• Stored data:
--

/-- The packets in motion once the packet has left them and an answer has been sent, where it has a route. -/
def answeredWith (s t : State) (q a : Packet) : Prop :=
  t.transit = (arrived s q).transit ++
    (if s.isHere a then [{ vc := answerVc s q, pkt := a, path := ownPath (answerVc s q) a none }]
     else match s.route (answerVc s q) a with
       | some l => [{ vc := answerVc s q, pkt := a, link := some l, path := ownPath (answerVc s q) a (some l) }]
       | none => [])

/-- The WRITE_ACK of a WRITE (R324). -/
def ackOf (s : State) (p : PartId) (q : Packet) (status : Nat) : Packet :=
  mkPacket s p 0 q.srcChip q.srcPart 1 0 0 [(64, 4, status), (68, 3, q.srcRank), (84, 8, q.tag)] []

/-- The READ_RESP of a READ_REQ, whose words lie `off` words into its TGET (R324). -/
def respOf (s : State) (p : PartId) (rank : Nat) (q : Packet) (status off : Nat) (ws : List MWord) : Packet :=
  mkPacket s p rank q.srcChip q.srcPart 3 0 0
    [(64, 4, status), (68, 3, q.srcRank), (84, 8, q.tag), (100, 20, off)] ws

/-- Accumulator value `y` once the rows of a packet have been added in order: row `i` covers the values of `w`
accumulator rows from row `base + i × w` (R164). -/
def rowsAdded (base w y : Nat) (v : BitVec 32) : List (Nat × List (BitVec 32)) → BitVec 32
  | [] => v
  | (i, vs) :: t =>
    let e := 128 * (base + i * w)
    rowsAdded base w y (if e ≤ y ∧ y < e + 128 * w then (f32Add v (vs.getD (y - e) 0)).1 else v) t

/-- A core once a tag has had its last answer, or one answer fewer is owed (R159). -/
def tagAnswered (k : Core) (x : Tag) : Core :=
  if x.owed ≤ 1 then
    { k with
      tags := k.tags.filter (fun y => y.tag != x.tag),
      inflight := k.inflight.map (fun f => if f.due = .tag x.tag then { f with due := .now } else f) }
  else { k with tags := k.tags.map (fun y => if y.tag = x.tag then { x with owed := x.owed - 1 } else y) }

end Sys2Proof.Machine.Claims

/-- A WRITE whose window is open and whose checks pass lands: its words from the window's base plus its offset, every
other word as before; its words count towards the window's arrivals, the counter grows by the arrivals' number, and a
WRITE with ACK is answered OK. A READ_REQ is answered with the words it names, at the offset that its tag gives where
the tag is this chip's, and changes none. A packet that fails a check is discarded, logged and answered (R158, R160,
R239; where the request of another chip lies in its TGET is left open, Assumption 21). -/
def Obligations.PacketsLandInTheirWindows : Prop :=
  ∀ (q : Packet) (p : PartId) (w : Window) (s : State), s.memoriesWf → s.special p q.win = false →
    alGet (s.part p).windows q.win = some w →
    let a := w.laddr.toNat + q.woff
    let k := s.part p
    let src := srcPart p
    (packetFor s q 0 p → s.windowStatus p w q q.length = 0 → s.mustHold (wordsAt w.core a q.length) = none →
      let n := if w.acen = true ∧ w.arrv ≠ 0 then (w.count + q.length) / w.arrv.toNat else 0
      let left := if w.acen = true ∧ w.arrv ≠ 0 then (w.count + q.length) % w.arrv.toNat else w.count
      ∃ t, exec (.rxWrite q) s = .next t ∧
        s = { t with cores := s.cores, parts := s.parts, transit := s.transit } ∧
        (∀ j < q.length, t.peek w.core (a + j) = q.payload.getD j 0) ∧
        (∀ (c : CoreId) (y : Nat), (c ≠ w.core ∨ y < a ∨ a + q.length ≤ y) → t.peek c y = s.peek c y) ∧
        (∀ c : CoreId, c ≠ w.core → t.core c = s.core c) ∧
        (t.core w.core).besideWords =
          Core.besideWords ({ s.core w.core with counters := (t.core w.core).counters }) ∧
        (∀ m : BitVec 5, (t.core w.core).counter m = { (s.core w.core).counter m with
          count := ((s.core w.core).counter m).count + (if m = w.acnt then BitVec.ofNat 12 n else 0) }) ∧
        alGet (t.part p).windows q.win = some { w with count := left } ∧
        (∀ x, x ≠ q.win → alGet (t.part p).windows x = alGet k.windows x) ∧
        k = { t.part p with windows := k.windows } ∧ (∀ x : PartId, x ≠ p → t.part x = s.part x) ∧
        (q.kflags % 2 = 1 → answeredWith s t q (ackOf s p q 0)) ∧
        (q.kflags % 2 = 0 → t.transit = (arrived s q).transit)) ∧
    (packetFor s q 2 p → s.windowStatus p w q q.rlen = 0 → 0 < q.rlen → q.rlen ≤ 128 →
      s.mustHold (wordsAt w.core a q.rlen) = none → s.readable (wordsAt w.core a q.rlen) →
      ∃ t off, exec (.rxReadReq q) s = .next t ∧
        s = { t with cores := s.cores, evlog := s.evlog, transit := s.transit, draws := s.draws } ∧ s.sameWords t ∧
        (∀ c : CoreId, (t.core c).settled = (s.core c).settled) ∧
        answeredWith s t q (respOf s p (s.rankOf w.core) q 0 off (s.peekMany w.core a q.rlen)) ∧
        (∀ (p' : PartId) (c : CoreId) (x : Tag), q.srcChip = s.chipId.toNat → q.srcPart = p'.val →
          s.coreOfRank p' q.srcRank = some c →
          (s.core c).tags.find? (fun y => y.tag == q.tag && y.kind == 2) = some x → off = q.woff - x.woff.toNat)) ∧
    (∀ st, (st = 1 ∨ st = 2) →
      (packetFor s q 0 p → s.windowStatus p w q q.length = st →
        ∃ t, exec (.rxWrite q) s = .next t ∧ s = { t with evlog := s.evlog, transit := s.transit } ∧
          logged s t 0x0009 src q.win q.srcChip q.srcPart (if st = 1 then stDENIED else stBOUNDS) ∧
          (q.kflags % 2 = 1 → answeredWith s t q (ackOf s p q st))) ∧
      (packetFor s q 2 p → s.windowStatus p w q q.rlen = st →
        ∃ t, exec (.rxReadReq q) s = .next t ∧ s = { t with evlog := s.evlog, transit := s.transit } ∧
          logged s t 0x0009 src q.win q.srcChip q.srcPart (if st = 1 then stDENIED else stBOUNDS) ∧
          answeredWith s t q (respOf s p 0 q st 0 [])))

/-- An answer reaches the core it names: a WRITE_ACK of a TSEND, or a READ_RESP of a TGET, whose words are written
where the TGET says. The tag is released with its last answer and its instruction may complete. An answer that is
DENIED or BOUNDS stops the queue and the step; one whose tag is not outstanding is counted and discarded (R159,
R344). A write into the safety partition's window 0xFF, by that partition, writes its register (R370). The rows
of a MULE_ROWS packet for an open region are added to its accumulator rows, one rounding per value and in the
packet's order; the region is closed once every source has ended, and its MREDUCE may complete. In fixed order a
row waits for the sources before its own. A row of an unlisted source is counted and discarded (R164, R166). -/
def Obligations.AnswersAndRowsReachTheirCores : Prop :=
  ((∀ (q : Packet) (p : PartId) (c : CoreId) (s : State), s.memoriesWf → Packet.bad q = false → q.dstPart = p.val →
     s.coreOfRank p q.dstRank = some c →
     let k := s.core c
     let u := arrived s q
     (q.kind = 1 → k.tagOf q.tag = none →
       ∃ t, exec (.rxWriteAck q) s = .next t ∧ onlyCore u t c { k with xferLate := satAdd k.xferLate 1 }) ∧
     (q.kind = 3 → k.tagOf q.tag = none →
       ∃ t, exec (.rxReadResp q) s = .next t ∧ onlyCore u t c { k with xferLate := satAdd k.xferLate 1 }) ∧
     (∀ x : Tag, k.tagOf q.tag = some x →
       (q.kind = 1 → x.kind = 1 → x.ack = true → q.status = 0 →
         ∃ t, exec (.rxWriteAck q) s = .next t ∧ onlyCore u t c (tagAnswered k x)) ∧
       (∀ m : CoreId, q.kind = 3 → x.kind = 2 → q.status = 0 → s.sel c x.lsel = some m →
         let a := x.laddr.toNat + q.roff
         s.mustHold (wordsAt m a q.length) = none →
         ∃ t, exec (.rxReadResp q) s = .next t ∧ u.sameOutside t ∧ t.evlog = s.evlog ∧
           (∀ j < q.length, t.peek m (a + j) = q.payload.getD j 0) ∧
           (∀ (y : CoreId) (z : Nat), (y ≠ m ∨ z < a ∨ a + q.length ≤ z) → t.peek y z = s.peek y z) ∧
           (∀ y : CoreId, y ≠ c → (t.core y).besideWords = (s.core y).besideWords) ∧
           (t.core c).besideWords = Core.besideWords (tagAnswered k x) ∧
           (t.core c).tags = (tagAnswered k x).tags ∧ (t.core c).inflight = (tagAnswered k x).inflight) ∧
       (running s p → q.status = 1 ∨ q.status = 2 → ∀ i ∈ [Instr.rxWriteAck q, .rxReadResp q],
         (i = .rxWriteAck q → q.kind = 1 ∧ x.kind = 1 ∧ x.ack = true) → (i = .rxReadResp q → q.kind = 3 ∧ x.kind = 2) →
         ∃ t, exec i s = .next t ∧ s.sameWords t ∧ (t.core c).tagOf q.tag = none ∧
           ((t.core c).queue qXfer).state = 4 ∧
           stopped s t p (if q.status = 1 then stDENIED else stBOUNDS) (if q.status = 1 then 6 else 3) ∧
           logged s t 0x0008 (srcCore c) x.tag (if q.status = 1 then stDENIED else stBOUNDS) 0 0))) ∧
   (∀ (q : Packet) (s : State), packetFor s q 0 0 → s.safety = true → q.win = 0xFF →
     let w := q.payload.headD 0
     let a := (wordLane w 0).toNat
     let u := arrived s q
     (q.srcChip = s.chipId.toNat → q.srcPart = 0 → q.length = 1 →
       (protectedBits a = 0 → ∃ t, exec (.sheepdogWrite q) s = .next t ∧
         s = { t with evlog := s.evlog, transit := s.transit } ∧ logged s t 0x0019 (srcPart 0) a 0 0 0 ∧
         (q.kflags % 2 = 1 → answeredWith s t q (ackOf s 0 q 0))) ∧
       (protectedBits a ≠ 0 → ∃ t, exec (.sheepdogWrite q) s = .next t ∧
         t = { (u.writeReg a (wordLane w 1) (wordLane w 2)).2 with transit := t.transit })) ∧
     (q.srcChip ≠ s.chipId.toNat ∨ q.srcPart ≠ 0 ∨ q.length ≠ 1 → ∃ t, exec (.sheepdogWrite q) s = .next t ∧
       s = { t with evlog := s.evlog, transit := s.transit } ∧
       logged s t 0x0009 (srcPart 0) q.win q.srcChip q.srcPart stDENIED))) ∧
  (∀ (q : Packet) (p : PartId) (c : CoreId) (r : Region) (s : State), packetFor s q 4 p → s.special p q.win = false →
     (s.part p).heldPkts = [] → s.regionAt p q.win = some (c, r) → q.field 46 2 ≠ 3 → r.held = [] → accsWf s →
     let k := s.core c
     let w := if q.field 46 2 = 0 then 1 else if q.field 46 2 = 1 then 2 else 4
     let fin := q.kflags % 2 = 1 ∧ q.source ∉ r.ended
     let ended := if fin then q.source :: r.ended else r.ended
     (q.source ∈ r.sources → k.fixedOrder = false → (∀ x ∈ q.rows, (x.1 + 1) * w ≤ r.rows.toNat) →
       ∃ t, exec (.rxMuleRows q) s = .next t ∧ (arrived s q).sameOutside t ∧ t.evlog = s.evlog ∧ s.sameWords t ∧
         (∀ x : CoreId, x ≠ c → t.core x = s.core x) ∧ (t.core c).vec = k.vec ∧ (t.core c).memory = k.memory ∧
         (∀ y, smGet (t.core c).array.acc y = rowsAdded r.accBase.toNat w y (smGet k.array.acc y) q.rows) ∧
         ((∃ x ∈ r.sources, x ∉ ended) → (t.core c).inflight = k.inflight ∧
           (t.core c).regions = k.regions.map (fun x => if x.win = r.win then { r with
             ended := ended, added := (q.rows.map (fun y => (q.source, y.1))).reverse ++ r.added } else x)) ∧
         ((∀ x ∈ r.sources, x ∈ ended) → (t.core c).regions = k.regions.filter (fun x => x.win != r.win) ∧
           (t.core c).inflight = k.inflight.map (fun f =>
             if f.due = .region r.win.toNat then { f with due := .now } else f))) ∧
     (∀ (i j : Nat) (vs : List (BitVec 32)), q.rows = [(i, vs)] → r.sources.findIdx? (· == q.source) = some j →
       k.fixedOrder = true → (∃ x ∈ r.sources.take j, x ∉ r.ended ∧ (x, i) ∉ r.added) → (i + 1) * w ≤ r.rows.toNat →
       q.length ≤ 128 → q.kflags % 2 = 0 →
       ∃ t, exec (.rxMuleRows q) s = .next t ∧ (arrived s q).sameOutside t ∧ (t.core c).array = k.array ∧
         (t.core c).regions = k.regions.map (fun x => if x.win = r.win then { r with
           held := [{ src := j, row := i, w := w, size := q.length * 32, vals := vs }] } else x)) ∧
     (q.source ∉ r.sources → (∃ x ∈ r.sources, x ∉ r.ended) →
       ∃ t, exec (.rxMuleRows q) s = .next t ∧ (arrived s q).sameOutside t ∧ s.sameWords t ∧
         (t.core c).array = k.array ∧ (t.core c).muleDiscard = satAdd k.muleDiscard q.rows.length ∧
         (k.marks.muleRow = false → ∀ x ∈ q.rows.head?, logged s t 0x000A (srcCore c) q.win q.source x.1 0)))
/-! ### Limits on waits -/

--

Look above for the line holding "words are written" and the line holding "R344). A write", then output exactly those two lines and every line between them, nothing more.

• Finished task:
/-- An answer reaches the core it names: a WRITE_ACK of a TSEND, or a READ_RESP of a TGET, whose words are written
where the TGET says. The tag is released with its last answer and its instruction may complete. An answer that is
DENIED or BOUNDS stops the queue and the step; one whose tag is not outstanding is counted and discarded (R159,
R344). A write into the safety partition's window 0xFF, by that partition, writes its register (R370). The rows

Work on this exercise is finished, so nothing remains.